#### [Instructions for the task]
Copy each line from the entries that the word "headerChecksum" appears in.

#### [Records to use]
· · ·
-- ==== Sys2Proof/Tests/Slice0.lean ====
section
/-!
SUPPORT. Tests of the model: a smoke test of each check of well-formedness, the words of every
instruction written out bit by bit, one or two single steps per command against spec/95_test_vectors.md
(the source is named at each), and a witness for the hypotheses of every statement that has some.
No test depends on a NUM function or another free value.
-/

namespace Sys2Proof.Tests

open Sys2Proof Sys2Proof.Machine Sys2Proof.Claims

/-! ## Small states -/

/-- ASK, Rectangular, one bit per symbol, and a legal configuration for every command: `A = 2`,
`fc = 0.25`, `Ts = 1`, `beta = 0.5`, `fs = 8`, noise off, `N = 2`; the message is the byte 0x80. This is
the setting of V-SYN-1. -/
def ask : State :=
  { State.reset with
    modcfg := 0x010, amplitude := fTwo, carrierFreq := 0x3FD0000000000000, symbolPeriod := fOne
    rollOff := fHalf, samplingRate := 0x4020000000000000, snrDb := SNR_OFF, fftSize := 2
    spectrumPower := fOne, span := fFour, msgLen := 1, mem := [(0x010000, 0x80)] }

/-- FSK of the byte 0x40 with `A = fc = Ts = 1`, `beta = 0`, `fs = 8`: the setting of V-SYN-6. -/
def fsk : State :=
  { ask with
    modcfg := 0x011, amplitude := fOne, carrierFreq := fOne, rollOff := 0, mem := [(0x010000, 0x40)] }

/-- PSK of two bits per symbol of the byte 0xB4: the setting of V-SYN-8. -/
def psk : State := { ask with modcfg := 0x022, mem := [(0x010000, 0xB4)] }

/-- `ask` with `xs` in the elements of a memory from 0 on. -/
def filled (r : Region) (xs : List F64) : State := writeElements ask r xs

/-- The setting of V-SPC-7: `PSD = [-120.0, -3.0, 5.5, -7.25]`, `N = 8`, `fs = 8000.0`, and the visible
interval `centre ± span/2`. -/
def mapSetting (centre span : F64) : State :=
  { filled .psd [0xC05E000000000000, 0xC008000000000000, 0x4016000000000000, 0xC01D000000000000] with
    fftSize := 8, samplingRate := 0x40BF400000000000, centerFreq := centre, span := span }

/-- The mapping of the first row of V-SPC-7 latched, and a query: the setting of V-SPC-11. -/
def hoverSetting (query : F64) : State :=
  { (mapSetting 0x409F400000000000 0x409F400000000000).latchMapping 0x408F400000000000 0x0000000300000001
      0x4016000000000000 with arg0 := query }

/-- What a test looks at in the next state, if there is one. -/
def observe {α : Type} (f : State → α) : Host.Outcome State Fault Refusal → Option α
  | .next t => some (f t)
  | .fault _ => none
  | .refused _ => none

/-- Whether an outcome is a next state that records success. -/
def succeeds (o : Host.Outcome State Fault Refusal) : Bool := observe (fun t => !t.err) o == some true

/-- Whether an outcome is a next state that records an error. -/
def fails (o : Host.Outcome State Fault Refusal) : Bool := observe (fun t => t.err) o == some true

theorem succeeds_iff {o : Host.Outcome State Fault Refusal} :
    succeeds o = true ↔ ∃ t, o = .next t ∧ t.err = false := by
  cases o <;> simp [succeeds, observe]

theorem fails_iff {o : Host.Outcome State Fault Refusal} :
    fails o = true ↔ ∃ t, o = .next t ∧ t.err = true := by
  cases o <;> simp [fails, observe]
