-- ==== Sys2Proof/Decode.lean ====
section
/-! DEFINITION. Encodings and decoding, channel by channel: a frame is a byte sequence of the line (R60, R61), a
symbol one or two bytes of a protected region (R69), a host operation a message of the `Cmd` channel with its
2-bit code (R73). Decoding is total and rejects by name; the encoder is beside it. -/

namespace Sys2Proof

/-- R73, R156: one message of the `Cmd` channel: the code `cmd[1:0]` and the operands, by value (D2). An
operation reads only its own operands. -/
structure CmdMsg where
  code : BitVec 2
  role : Bit
  maxAttempts : Nat
  timeout : Nat
  payload : List Byte
deriving DecidableEq, Repr

/-- An encoded instruction, by the channel it travels on. -/
inductive Encoded where
  | frame (bytes : List Byte)
  | command (m : CmdMsg)
  | symbol (bytes : List Byte)
deriving DecidableEq, Repr

/-- Why bits are no instruction; the names follow the table of R71. -/
inductive DecodeError where
  /-- No marker where a frame must begin (R102). -/
  | noMarker
  /-- An address other than `0x03`, `0x01` (R103, U1). -/
  | unknownAddress
  /-- A control value outside the nine of R64 (R104, U2). -/
  | unknownControl
  /-- BCC1 is not `A XOR C` (R105). -/
  | headerChecksum
  /-- A supervisory header not followed by the marker (R106). -/
  | notClosed
  /-- `FramingError`: trailing escape, oversized or empty protected region (R108 to R110). -/
  | framingError
  /-- The bytes end before the instruction does. -/
  | truncated
  /-- A marker where a symbol of the protected region must stand (R107). -/
  | notASymbol
  /-- Bytes left over after the instruction. -/
  | trailing
  /-- `OPEN` with `timeout = 0` (R117, U9). -/
  | timeoutZero
deriving DecidableEq, Repr

/-- R70: the bytes before the first marker and the bytes after it. -/
def splitMarker : List Byte → Option (List Byte × List Byte)
  | [] => none
  | b :: t => if b = flag then some ([], t) else (splitMarker t).map (fun r => (b :: r.1, r.2))

/-- R109, R110 on a whole protected region `t` (the bytes between BCC1 and the closing marker): payload and
received checksum. -/
def decodeRegion (maxPayload : Nat) (t : List Byte) : Except DecodeError (List Byte × Byte) :=
  match destuff t with
  | none => .error .framingError
  | some r =>
    match r.getLast? with
    | none => .error .framingError
    | some x => if r.length ≤ maxPayload + 1 then .ok (r.dropLast, x) else .error .framingError

/-- R61, R70: the rest of a frame after its header, the header checksum being right. -/
def decodeBody (maxPayload : Nat) (a : Byte) (k : ControlField) (rest : List Byte) :
    Except DecodeError (Instr × List Byte) :=
  if k.isInfo then
    match splitMarker rest with
    | none => .error .truncated
    | some (t, after) =>
      match decodeRegion maxPayload t with
      | .error e => .error e
      | .ok (p, x) => .ok (Instr.ofFrame a p x k, after)
  else
    match rest with
    | [] => .error .truncated
    | b :: after => if b = flag then .ok (Instr.ofFrame a [] 0 k, after) else .error .notClosed

/-- R60, R61, R70: one whole frame at the front of a byte sequence, and the bytes after it. -/
def decodeFrame (maxPayload : Nat) : List Byte → Except DecodeError (Instr × List Byte)
  | m :: a :: c :: x :: rest =>
    if m ≠ flag then .error .noMarker
    else if isAddress a = false then .error .unknownAddress
    else
      match classify c with
      | none => .error .unknownControl
      | some k => if headerOk a c x then decodeBody maxPayload a k rest else .error .headerChecksum
  | _ => .error .truncated

/-- R76, R78, R108: one symbol at the front of a protected region, and the bytes after it. -/
def decodeSymbol : List Byte → Except DecodeError (Instr × List Byte)
  | [] => .error .truncated
  | b :: t =>
    if b = flag then .error .notASymbol
    else if b = esc then
      match t with
      | [] => .error .truncated
      | x :: u => if x = flag then .error .framingError else .ok (symbolAfterEscape x, u)
    else .ok (.literal b, t)

/-- R73: `role` 0 is Initiator, 1 Responder. -/
def roleOfBit (b : Bit) : Role := if b = 0 then .initiator else .responder

/-- R73: the operand bit of a role. -/
def bitOfRole : Role → Bit
  | .initiator => 0
  | .responder => 1

/-- R73: the host operation of a message. Every code is an operation; `OPEN` with `timeout = 0` is outside its
domain (U9). -/
def decodeCommand (m : CmdMsg) : Except DecodeError Instr :=
  if m.code = 0b00 then
    if m.timeout = 0 then .error .timeoutZero else .ok (.openOp (roleOfBit m.role) m.maxAttempts m.timeout)
  else if m.code = 0b01 then .ok (.send m.payload)
  else if m.code = 0b10 then .ok .receive
  else .ok .close

/-- An instruction that is the whole of what was given. -/
def whole (r : Except DecodeError (Instr × List Byte)) : Except DecodeError Instr :=
  match r with
  | .ok (i, []) => .ok i
  | .ok (_, _ :: _) => .error .trailing
  | .error e => .error e

/-- The instruction that an encoding is. -/
def decode (maxPayload : Nat) : Encoded → Except DecodeError Instr
  | .frame bs => whole (decodeFrame maxPayload bs)
  | .command m => decodeCommand m
  | .symbol bs => whole (decodeSymbol bs)

/-! The encoder. -/

/-- R73: a message without operands. -/
def CmdMsg.bare (code : BitVec 2) : CmdMsg := ⟨code, 0, 0, 0, []⟩

/-- The encoding of an instruction: R90 for the supervisory frames, format I of R61 for the Information frames,
R73 for the host operations, R76 for the symbols. -/
def encode : Instr → Encoded
  | .set a => .frame (encodeS a 0x03)
  | .ua a => .frame (encodeS a 0x07)
  | .disc a => .frame (encodeS a 0x0B)
  | .rr0 a => .frame (encodeS a 0x05)
  | .rr1 a => .frame (encodeS a 0x85)
  | .rej0 a => .frame (encodeS a 0x01)
  | .rej1 a => .frame (encodeS a 0x81)
  | .i0 a p x => .frame (frameI a 0x00 p x)
  | .i1 a p x => .frame (frameI a 0x40 p x)
  | .openOp role n t => .command { CmdMsg.bare 0b00 with role := bitOfRole role, maxAttempts := n, timeout := t }
  | .send p => .command { CmdMsg.bare 0b01 with payload := p }
  | .receive => .command (CmdMsg.bare 0b10)
  | .close => .command (CmdMsg.bare 0b11)
  | .escFlag => .symbol [0x7D, 0x5E]
  | .escEsc => .symbol [0x7D, 0x5D]
  | .literal v => .symbol [v]

/-! The table's words. -/

/-- The encoding of an opcode-table word, as this hardware lays it out (assumption log 4).
A row of 2 bits is a host operation's code; its operands are the least of their domains.
A row of 8 bits is a control byte in a frame with address `0x03` and, for an Information frame, an empty payload;
a byte that is no control value but a command code (only `0x02`) is that command, any other a symbol.
A row of 16 bits is a symbol's two bytes, the more significant first on the line. -/
def tableWord (nbits w : Nat) : Encoded :=
  let b := BitVec.ofNat 8 w
  let command (code : BitVec 2) : Encoded := .command { CmdMsg.bare code with timeout := 1 }
  if nbits < 8 then command (BitVec.ofNat 2 w)
  else if nbits = 8 then
    match classify b with
    | some (.info _) => .frame (frameI addrCmdI b [] 0)
    | some _ => .frame (encodeS addrCmdI b)
    | none => if w = 2 then command 0b10 else .symbol [b]
  else .symbol [BitVec.ofNat 8 (w / 256), b]

/-- The instruction the decoder reads from an opcode-table word. -/
def decodeTableWord (nbits w : Nat) : Option Instr :=
  match decode 0 (tableWord nbits w) with
  | .ok i => some i
  | .error _ => none

end Sys2Proof
end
· · ·
#### [Answer]
  | headerChecksum
      | some k => if headerOk a c x then decodeBody maxPayload a k rest else .error .headerChecksum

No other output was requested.